Task prompt :: The line that contains "its progress. -/" and all lines following it to the end of the data below: set these down exactly, and nothing besides.

Collected data:
/-- Settles O24: with the write cursor at or after the read cursor, or wrapped around below it, the used count is the
plain distance. -/
theorem usedAndFreeCounts : Obligations.UsedAndFreeCounts := by
  rintro n b ⟨hr, hw, hle, -⟩
  have hfree : b.free n = n - b.used n := rfl
  have hahead := add_mod_two_mul hr
  obtain hwr | hrw := Nat.lt_or_ge b.w b.r
  · have hused := RingBuf.used_of_lt hwr hr
    refine ⟨by omega, fun hrw => absurd hrw (by omega), fun _ => hused, by omega, ?_⟩
    split at hahead <;> omega
  · have hused := RingBuf.used_of_le hrw hw
    refine ⟨by omega, fun _ => hused, fun hwr => absurd hwr (by omega), by omega, ?_⟩
    split at hahead <;> omega

/-! ### The bytes held across a push and a pop -/

/-- No position of a byte held names the cell a push writes, so every byte held stays and the new one comes last. -/
theorem RingBuf.Ok.contents_push (h : b.Ok n) (hp : b.push n v = some b') :
    b'.contents n = b.contents n ++ [v] := by
  have hused := (h.push hp).2
  have hcell := RingBuf.w_mod h
  obtain ⟨hfree, hlt, rfl⟩ := RingBuf.push_eq_some hp
  have hroom : b.used n < n := by
    unfold RingBuf.free at hfree
    omega
  simp only [RingBuf.contents, hused, List.range_succ, List.map_append, List.map_singleton]
  congr 1
  · refine List.map_congr_left fun k hk => ?_
    have hne := cell_ne (c := b.r) (List.mem_range.mp hk) hroom
    rw [List.getD_eq_getElem?_getD, List.getD_eq_getElem?_getD, hcell, List.getElem?_set_ne hne.symm]
  · rw [← hcell, List.getD_eq_getElem?_getD, List.getElem?_set_self hlt, Option.getD_some]

/-- The oldest byte is the one popped, and the cells of the others are counted from the advanced read cursor. -/
theorem RingBuf.Ok.contents_pop (h : b.Ok n) (hp : b.pop n = some (v, b')) : b.contents n = v :: b'.contents n := by
  have hused := (h.pop hp).2
  obtain ⟨-, hv, rfl⟩ := RingBuf.pop_eq_some hp
  have hcell (k : Nat) : (advance n b.r + k) % n = (b.r + (k + 1)) % n := by
    rw [Nat.add_mod, advance_mod, ← Nat.add_mod, Nat.add_assoc, Nat.add_comm 1 k]
  simp only [RingBuf.contents, ← hused, List.range_succ_eq_map, List.map_cons, List.map_map]
  congr 1
  · rw [Nat.add_zero, List.getD_eq_getElem?_getD, hv, Option.getD_some]
  · exact List.map_congr_left fun k _ => congrArg (b.store.getD · 0) (hcell k).symm

theorem RingBuf.Ok.contents_pushAll {vs : List Byte} (h : b.Ok n) (hp : b.pushAll n vs = some b') :
    b'.contents n = b.contents n ++ vs := by
  induction vs generalizing b with
  | nil => obtain rfl := Option.some.inj hp; exact (List.append_nil _).symm
  | cons v vs ih =>
    obtain ⟨c, hc, hp⟩ := Option.bind_eq_some_iff.mp hp
    rw [ih (h.push hc).1 hp, h.contents_push hc, List.append_assoc, List.singleton_append]

/-- Settles O25: a ring of the invariant with a free cell takes the push, whose cell holds none of its bytes. -/
theorem pushAppendsByte : Obligations.PushAppendsByte := by
  intro n b v h
  refine ⟨fun hfree => ?_, fun hfull => if_neg fun hc => by omega⟩
  obtain ⟨b', hp⟩ := h.exists_push hfree v
  obtain ⟨hok, hused⟩ := h.push hp
  have hcontents := h.contents_push hp
  have hcount : b'.free n = b.free n - 1 := by
    unfold RingBuf.free
    omega
  obtain ⟨-, -, rfl⟩ := RingBuf.push_eq_some hp
  exact ⟨_, hp, hok, rfl, rfl, rfl, hcount, hcontents⟩

/-- Settles O26: a ring of the invariant with a byte held gives its oldest, and only the read cursor moves. -/
theorem popTakesOldestByte : Obligations.PopTakesOldestByte := by
  intro n b h
  refine ⟨fun hused => ?_, fun hempty => if_neg (by omega)⟩
  obtain ⟨v, b', hp⟩ := h.exists_pop hused
  have hok := (h.pop hp).1
  have hcontents := h.contents_pop hp
  obtain ⟨-, hcell, rfl⟩ := RingBuf.pop_eq_some hp
  exact ⟨v, _, hp, hok, rfl, rfl, rfl, hcell, hcontents⟩

/-! ### Any pushes and pops -/

theorem runRing_push_eq_some {ops : List RingOp} {out : List Byte}
    (h : runRing n (.push v :: ops) b = some (b', out)) :
    ∃ c, b.push n v = some c ∧ runRing n ops c = some (b', out) := Option.bind_eq_some_iff.mp h

theorem runRing_pop_eq_some {ops : List RingOp} {out : List Byte} (h : runRing n (.pop :: ops) b = some (b', out)) :
    ∃ v c later, b.pop n = some (v, c) ∧ runRing n ops c = some (b', later) ∧ out = v :: later := by
  obtain ⟨⟨v, c⟩, hpop, h⟩ := Option.bind_eq_some_iff.mp h
  obtain ⟨⟨_, later⟩, hrun, heq⟩ := Option.map_eq_some_iff.mp h
  cases heq
  exact ⟨v, c, later, hpop, hrun, rfl⟩

/-- The bytes popped and then those held are the bytes held at the start and then those pushed. -/
theorem runRing_contents {ops : List RingOp} {out : List Byte} (hrun : runRing n ops b = some (b', out))
    (h : b.Ok n) : out ++ b'.contents n = b.contents n ++ pushedBytes ops := by
  induction ops generalizing b out with
  | nil => cases hrun; exact (List.append_nil _).symm
  | cons op ops ih =>
    cases op with
    | push v =>
      obtain ⟨c, hpush, hrun⟩ := runRing_push_eq_some hrun
      rw [ih hrun (h.push hpush).1, h.contents_push hpush, List.append_assoc, List.singleton_append, pushedBytes]
    | pop =>
      obtain ⟨v, c, later, hpop, hlater, rfl⟩ := runRing_pop_eq_some hrun
      rw [List.cons_append, ih hlater (h.pop hpop).1, h.contents_pop hpop, List.cons_append, pushedBytes]

/-- Moving on by `k` from an advanced cursor is moving on by `k + 1`. -/
theorem advance_add_mod (c k : Nat) : (advance n c + k) % (2 * n) = (c + (k + 1)) % (2 * n) := by
  rw [advance, Nat.mod_add_mod, Nat.add_assoc, Nat.add_comm 1 k]

/-- The write cursor counts the pushes and the read cursor the pops, modulo 2N. -/
theorem runRing_cursors {ops : List RingOp} {out : List Byte} (hrun : runRing n ops b = some (b', out))
    (hr : b.r < 2 * n) (hw : b.w < 2 * n) :
    b'.w = (b.w + (pushedBytes ops).length) % (2 * n) ∧ b'.r = (b.r + out.length) % (2 * n) := by
  have hn : 0 < n := by omega
  induction ops generalizing b out with
  | nil => cases hrun; exact ⟨(Nat.mod_eq_of_lt hw).symm, (Nat.mod_eq_of_lt hr).symm⟩
  | cons op ops ih =>
    cases op with
    | push v =>
      obtain ⟨c, hpush, hrun⟩ := runRing_push_eq_some hrun
      obtain ⟨-, -, rfl⟩ := RingBuf.push_eq_some hpush
      obtain ⟨hbw, hbr⟩ := ih hrun hr (advance_lt hn _)
      exact ⟨hbw.trans (advance_add_mod _ _), hbr⟩
    | pop =>
      obtain ⟨v, c, later, hpop, hlater, rfl⟩ := runRing_pop_eq_some hrun
      obtain ⟨-, -, rfl⟩ := RingBuf.pop_eq_some hpop
      obtain ⟨hbw, hbr⟩ := ih hlater (advance_lt hn _) hw
      exact ⟨hbw, hbr.trans (advance_add_mod _ _)⟩

end

/-- Settles O27: both cursors of a cleared ring are zero and it holds no byte. -/
theorem ringIsFifoSinceClear : Obligations.RingIsFifoSinceClear := by
  intro n b b' ops out hn hlen hrun
  have hok : b.clear.Ok n := RingBuf.ok_zero hn hlen
  have hbytes := runRing_contents hrun hok
  obtain ⟨hr, hw, -⟩ := hok
  obtain ⟨hbw, hbr⟩ := runRing_cursors hrun hr hw
  rw [RingBuf.clear_w, Nat.zero_add] at hbw
  rw [RingBuf.clear_r, Nat.zero_add] at hbr
  rw [RingBuf.contents_clear, List.nil_append] at hbytes
  exact ⟨hbytes, hbw, hbr, by rw [hbw, Nat.mod_mod_of_dvd _ (Nat.dvd_mul_left n 2)]⟩

/-! ### What an instruction does to the two streams -/

section
variable {s t : State} {i : Instr} {byte : Byte}

/-- No event clears the rings. -/
theorem not_clearsRings_of_isEvent {p : Params} (hi : i.isEvent = true) : ¬ clearsRings p i := by
  rintro (rfl | rfl | rfl | ⟨_, _, _, rfl, -⟩) <;> cases hi

/-- Only the two commands that start a transfer write its progress. -/
theorem Effect.xfer_of_isEvent (h : Effect s i t) (hi : i.isEvent = true) : t.xfer = s.xfer := by
  cases h with
  | enqueueStarted | dequeueStarted => cases hi
  | _ => rfl

/-- At most the oldest waiting byte leaves, and then it is sent; the others wait in their order. -/
def State.sendsInOrder (s t : State) : Prop :=
  ∃ sent, sent.length ≤ 1 ∧ t.txWire = s.txWire ++ sent ∧ s.queuedTx = sent ++ t.queuedTx

theorem sendsInOrder_of_eq (hwire : t.txWire = s.txWire) (hqueue : t.queuedTx = s.queuedTx) : s.sendsInOrder t :=
  ⟨[], Nat.zero_le 1, by simp [hwire], by simp [hqueue]⟩

/-- Both rings hold nothing any more, and no byte was sent or arrived. -/
def State.clearsStreams (s t : State) : Prop :=
  t.txWire = s.txWire ∧ t.rxWire = s.rxWire ∧ t.queuedTx = [] ∧ t.queuedRx = []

Exercise response ::
/-- Only the two commands that start a transfer write its progress. -/
theorem Effect.xfer_of_isEvent (h : Effect s i t) (hi : i.isEvent = true) : t.xfer = s.xfer := by
  cases h with
  | enqueueStarted | dequeueStarted => cases hi
  | _ => rfl

/-- At most the oldest waiting byte leaves, and then it is sent; the others wait in their order. -/
def State.sendsInOrder (s t : State) : Prop :=
  ∃ sent, sent.length ≤ 1 ∧ t.txWire = s.txWire ++ sent ∧ s.queuedTx = sent ++ t.queuedTx

theorem sendsInOrder_of_eq (hwire : t.txWire = s.txWire) (hqueue : t.queuedTx = s.queuedTx) : s.sendsInOrder t :=
  ⟨[], Nat.zero_le 1, by simp [hwire], by simp [hqueue]⟩

/-- Both rings hold nothing any more, and no byte was sent or arrived. -/
def State.clearsStreams (s t : State) : Prop :=
  t.txWire = s.txWire ∧ t.rxWire = s.rxWire ∧ t.queuedTx = [] ∧ t.queuedRx = []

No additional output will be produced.